## [What you will do]
Begin at the line containing "(s.inited = true → s.head ≠ s.tail → ¬" in the entries below and end at the line containing "def Obligations.StepKeepsTheInvariant : Prop"; transcribe that range exactly and nothing outside it.

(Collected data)
= = = = = = =
/-- R243: over any run, `OVH` and the pending flag together have counted the wraps that were not absorbed
into a flag already set: each lost wrap leaves the count one too small for ever. -/
def Obligations.LostWrapsAreNeverCounted : Prop :=
  ∀ (ops : List Instr) (s t : State), s.inited = true → runOps ops s = .next t →
    t.ovh + BitVec.ofNat 16 t.ovfPend.toNat + BitVec.ofNat 16 (lostWrapsIn ops s) =
      s.ovh + BitVec.ofNat 16 s.ovfPend.toNat + BitVec.ofNat 16 (wrapsIn ops s)

/-- R242: under its three conditions (`TimelyCapture`), the tick CAP computes for an edge latched after `T`
TICKs since INIT is `T mod 2^32`. -/
def Obligations.CapturedTickIsTheLatchTime : Prop :=
  ∀ (before during : List Instr) (v : Bool) (r s₀ s₁ s₂ s₃ : State),
    exec .init r = .next s₀ →
    TimelyCapture before v during s₀ s₁ s₂ s₃ →
    (captureEvent s₃).ticks = BitVec.ofNat 32 (before.count .tick)

/-- R250: of two edges of one run, both under R242's conditions and between two wraps of the tick, the one
latched later gets a tick that is not smaller, and an equal one only if no TICK came between the latches. -/
def Obligations.TimelyTicksAreMonotone : Prop :=
  ∀ (before during between during' : List Instr) (v v' : Bool) (r s₀ s₁ s₂ s₃ u₁ u₂ u₃ : State),
    exec .init r = .next s₀ →
    TimelyCapture before v during s₀ s₁ s₂ s₃ →
    TimelyCapture (before ++ [.pin v] ++ during ++ between) v' during' s₀ u₁ u₂ u₃ →
    before.count .tick / 2 ^ 32 = List.count Instr.tick (before ++ [.pin v] ++ during ++ between) / 2 ^ 32 →
    (captureEvent s₃).ticks ≤ (captureEvent u₃).ticks ∧
    ((captureEvent s₃).ticks = (captureEvent u₃).ticks → List.count Instr.tick (during ++ between) = 0)

/-! ### The consumer commands -/

/-- R170: AVAIL answers whether `HEAD` and `TAIL` differ and changes nothing; before INIT it is refused. -/
def Obligations.AvailIsAPureHint : Prop :=
  decode 0x30#8 = .ok .avail ∧
  ∀ s : State,
    (s.inited = true → s.head ≠ s.tail →
      exec .avail s = .next { s with response := .avail 1#1 }) ∧
    (s.inited = true → s.head = s.tail →
      exec .avail s = .next { s with response := .avail 0#1 }) ∧
    (s.inited = false → exec .avail s = .refused .notInitialised)

/-- R171: POP of an empty queue answers none and changes nothing; otherwise it answers the event in slot
`TAIL` and advances `TAIL`, and nothing else; before INIT it is refused. The slot keeps its contents. (A
slot no CAP has written holds the value drawn at reset: assumption 4.) -/
def Obligations.PopTakesTheOldest : Prop :=
  decode 0x32#8 = .ok .pop ∧
  ∀ s : State,
    (s.inited = true → s.head = s.tail →
      exec .pop s = .next { s with response := .popped 0#34 }) ∧
    (s.inited = true → s.head ≠ s.tail → s.tail ≤ mask s.config →
      ∀ ev, (Memory.read s.buf s.tail.toNat).getD (Config.unwrittenSlot s.tail.toNat) = ev →
        exec .pop s = .next { s with
          tail := (s.tail + 1#8) &&& mask s.config
          response := .popped (1#1 ++ (BitVec.ofBool (decide (ev.edge = .rising)) ++ ev.ticks)) }) ∧
    (s.inited = false → exec .pop s = .refused .notInitialised)

/-- R172: DROPPED answers the drop counter and changes nothing; before INIT it is refused. -/
def Obligations.DroppedReadsTheCounter : Prop :=
  decode 0x34#8 = .ok .dropped ∧
  ∀ s : State,
    (s.inited = true → exec .dropped s = .next { s with response := .count s.dropped }) ∧
    (s.inited = false → exec .dropped s = .refused .notInitialised)

/-- R72: a `true` of AVAIL stays true until the consumer's own next POP: no run without a POP empties a
queue that was not empty. -/
def Obligations.AvailableStaysUntilPop : Prop :=
  ∀ (ops : List Instr) (s t : State), Inv s → s.inited = true → s.head ≠ s.tail →
    .pop ∉ ops → runOps ops s = .next t → t.head ≠ t.tail

/-- R44, R78: the consumer commands see `HEAD`, `TAIL`, `DROPPED` and `BUF` only: in two states that agree on
those (and on the configuration and `INITED`, which no command changes) each gives the same outcome, the
same response and the same `TAIL`, whatever `OVH`, `CNT`, `ICR`, the flags and the control bits are. -/
def Obligations.ConsumerSeesOnlyTheQueue : Prop :=
  ∀ (i : Instr) (s s' : State), agentOf i = .consumer →
    s.config = s'.config → s.inited = s'.inited → s.head = s'.head → s.tail = s'.tail →
    s.dropped = s'.dropped → s.buf = s'.buf →
    match exec i s, exec i s' with
    | .next t, .next t' => t.response = t'.response ∧ t.tail = t'.tail
    | .fault f, .fault f' => f = f'
    | .refused r, .refused r' => r = r'
    | _, _ => False

/-! ### Initialization and the global enable -/

/-- R190: INIT, admitted when `INITED = 0` and `GIE = 0`, writes what R190 lists and nothing else: `BUF`,
`ICR`, `PIN` and `GIE` stand. A second INIT, and INIT with interrupts enabled, are refused, in that order. -/
def Obligations.InitWritesItsList : Prop :=
  decode 0x40#8 = .ok .init ∧
  ∀ s : State,
    (s.inited = false → s.gie = false →
      exec .init s = .next { s with
        cnt := 0x0000#16, ovh := 0x0000#16, head := 0x00#8, tail := 0x00#8, dropped := 0x0000#16,
        run := true, edgeSel := s.config.initEdge, ncEn := s.config.noiseFilter,
        ovfIE := true, capIE := true, ovfPend := false, capPend := false, inited := true,
        response := .nothing }) ∧
    (s.inited = true → exec .init s = .refused .initTwice) ∧
    (s.inited = false → s.gie = true → exec .init s = .refused .initWithInterruptsEnabled)

/-- R190 (c): the state after INIT does not depend on the state before it except in `BUF`, `ICR`, `PIN` and
`GIE` (and in what is not the chip's: the configuration and the schedule). -/
def Obligations.InitForgetsTheRest : Prop :=
  ∀ (s s' t t' : State), exec .init s = .next t → exec .init s' = .next t' →
    s.config = s'.config → s.buf = s'.buf → s.icr = s'.icr → s.pin = s'.pin →
    s.schedule = s'.schedule → s.turn = s'.turn → t = t'

/-- R191: `GIE v` writes `GIE` and nothing else; `GIE 0` is always admitted, `GIE 1` needs `INITED = 1`. -/
def Obligations.GieSetsTheEnable : Prop :=
  decode 0x42#8 = .ok (.gie false) ∧ decode 0x43#8 = .ok (.gie true) ∧
  ∀ s : State,
    exec (.gie false) s = .next { s with gie := false, response := .nothing } ∧
    (s.inited = true → exec (.gie true) s = .next { s with gie := true, response := .nothing }) ∧
    (s.inited = false → exec (.gie true) s = .refused .notInitialised)

/-! ### The whole machine -/

/-- The operations' own refusals of R203 are a closed list, each exactly in its case. The last two cases are no
refusal of the spec's: OVF and CAP "are never refused", their step does not exist (R16, R208), and that the
host's outcome is the refusal `notEnabled` there is the model's choice (assumption 6). -/
def Obligations.RefusalsAreAClosedList : Prop :=
  ∀ (i : Instr) (s : State) (r : Refusal), exec i s = .refused r ↔
    (r = .notInitialised ∧ s.inited = false ∧
      (i = .avail ∨ i = .pop ∨ i = .dropped ∨ i = .gie true)) ∨
    (r = .initTwice ∧ i = .init ∧ s.inited = true) ∨
    (r = .initWithInterruptsEnabled ∧ i = .init ∧ s.inited = false ∧ s.gie = true) ∨
    (r = .notEnabled ∧ i = .ovf ∧
      ¬ (s.inited = true ∧ s.gie = true ∧ s.ovfIE = true ∧ s.ovfPend = true)) ∨
    (r = .notEnabled ∧ i = .cap ∧
      ¬ (s.inited = true ∧ s.gie = true ∧ s.capIE = true ∧ s.capPend = true))

/-- R44, R20: who may write what: an operation that is Done changes a register only if R44 gives it a `w`
there; no operation changes the configuration. -/
def Obligations.OnlyTheOwnerWrites : Prop :=
  ∀ (i : Instr) (s t : State), exec i s = .next t →
    t.config = s.config ∧
    (t.cnt ≠ s.cnt → i = .tick ∨ i = .init) ∧
    (t.icr ≠ s.icr → ∃ v, i = .pin v) ∧
    (t.ovh ≠ s.ovh → i = .ovf ∨ i = .init) ∧
    (t.head ≠ s.head → i = .cap ∨ i = .init) ∧
    (t.tail ≠ s.tail → i = .pop ∨ i = .init) ∧
    (t.dropped ≠ s.dropped → i = .cap ∨ i = .init) ∧
    (t.run ≠ s.run → i = .init) ∧
    (t.edgeSel ≠ s.edgeSel → i = .cap ∨ i = .init) ∧
    (t.ncEn ≠ s.ncEn → i = .init) ∧
    (t.ovfIE ≠ s.ovfIE → i = .init) ∧
    (t.capIE ≠ s.capIE → i = .init) ∧
    (t.ovfPend ≠ s.ovfPend → i = .tick ∨ i = .ovf ∨ i = .init) ∧
    (t.capPend ≠ s.capPend → (∃ v, i = .pin v) ∨ i = .cap ∨ i = .init) ∧
    (t.gie ≠ s.gie → ∃ v, i = .gie v) ∧
    (t.pin ≠ s.pin → ∃ v, i = .pin v) ∧
    (t.inited ≠ s.inited → i = .init) ∧
    (t.buf ≠ s.buf → i = .cap)

/-- The frame of the slots (R62): CAP with room stores to slot `HEAD` of the state it starts from, every other
slot reads as before, and every other operation, and CAP with a full queue, leaves every slot as it was. -/
def Obligations.OnlyTheHeadSlotIsWritten : Prop :=
  ∀ (i : Instr) (s t : State), exec i s = .next t →
    (∀ a : Nat, i = .cap → isFull s = false → a ≠ s.head.toNat →
      Memory.read t.buf a = Memory.read s.buf a) ∧
    (i = .cap → isFull s = false →
      Memory.read t.buf s.head.toNat = some (captureEvent s)) ∧
    (i ≠ .cap ∨ isFull s = true → ∀ a : Nat, Memory.read t.buf a = Memory.read s.buf a)

/-- A read after a write gives what was written there and what was there before elsewhere; a write keeps the
canonical form (assumption 4: the form is the model's). -/
def Obligations.SlotReadAfterWrite : Prop :=
  ∀ (m : Memory) (a b : Nat) (ev : CaptureEvent),
    Memory.read (Memory.write m a ev) b = (if b = a then some ev else Memory.read m b) ∧
    (Memory.wf m → Memory.wf (Memory.write m a ev))

/-- An index outside 0..MASK names no slot (R60, R61): CAP with room and POP of a non-empty queue stop there
with `noSuchSlot` (assumption 5: the model's stop). -/
def Obligations.NoSlotOutsideTheMask : Prop :=
  ∀ s : State,
    (capEnabled s = true → isFull s = false → ¬ s.head ≤ mask s.config →
      exec .cap s = .fault .noSuchSlot) ∧
    (s.inited = true → s.head ≠ s.tail → ¬ s.tail ≤ mask s.config →
      exec .pop s = .fault .noSuchSlot)

/-- R200, R61: no step faults from a state of the invariant, whatever is scheduled. -/
def Obligations.NoStepFaults : Prop :=
  ∀ (s : State) (f : Fault), Inv s → step s ≠ .fault f

/-- Every step keeps the invariant. -/
def Obligations.StepKeepsTheInvariant : Prop :=
  ∀ s t : State, Inv s → step s = .next t → Inv t

/-- R47 (a), (b), (d), and of (c) that every queued slot has been written: in every reachable state after
INIT. -/
def Obligations.ReachableStatesMeetR47 : Prop :=
  ∀ s : State, Reachable s → s.inited = true →
    (s.head.toNat < capacity s.config ∧ s.tail.toNat < capacity s.config) ∧
    occupancy s ≤ capacity s.config - 1 ∧
    (∀ j, j < occupancy s →
      (Memory.read s.buf ((s.tail.toNat + j) % capacity s.config)).isSome = true) ∧
    (s.run = true ∧ s.ovfIE = true ∧ s.capIE = true)

/-- R45: the initial mode: in every reachable state with `INITED = 0`, `GIE` and both enables are 0, so no
interrupt can be dispatched, and only INIT, `GIE 0`, TICK and PIN are admitted. -/
def Obligations.InitialModeAdmitsFourOperations : Prop :=
  ∀ s : State, Reachable s → s.inited = false →
    (s.gie = false ∧ s.ovfIE = false ∧ s.capIE = false) ∧
    (∀ i : Instr, (∃ t, exec i s = .next t) ↔
      i = .init ∨ i = .gie false ∨ i = .tick ∨ ∃ v, i = .pin v)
= = = = = = =
## [Result of the exercise]
    (s.inited = true → s.head ≠ s.tail → ¬ s.tail ≤ mask s.config →
      exec .pop s = .fault .noSuchSlot)

/-- R200, R61: no step faults from a state of the invariant, whatever is scheduled. -/
def Obligations.NoStepFaults : Prop :=
  ∀ (s : State) (f : Fault), Inv s → step s ≠ .fault f

/-- Every step keeps the invariant. -/
def Obligations.StepKeepsTheInvariant : Prop :=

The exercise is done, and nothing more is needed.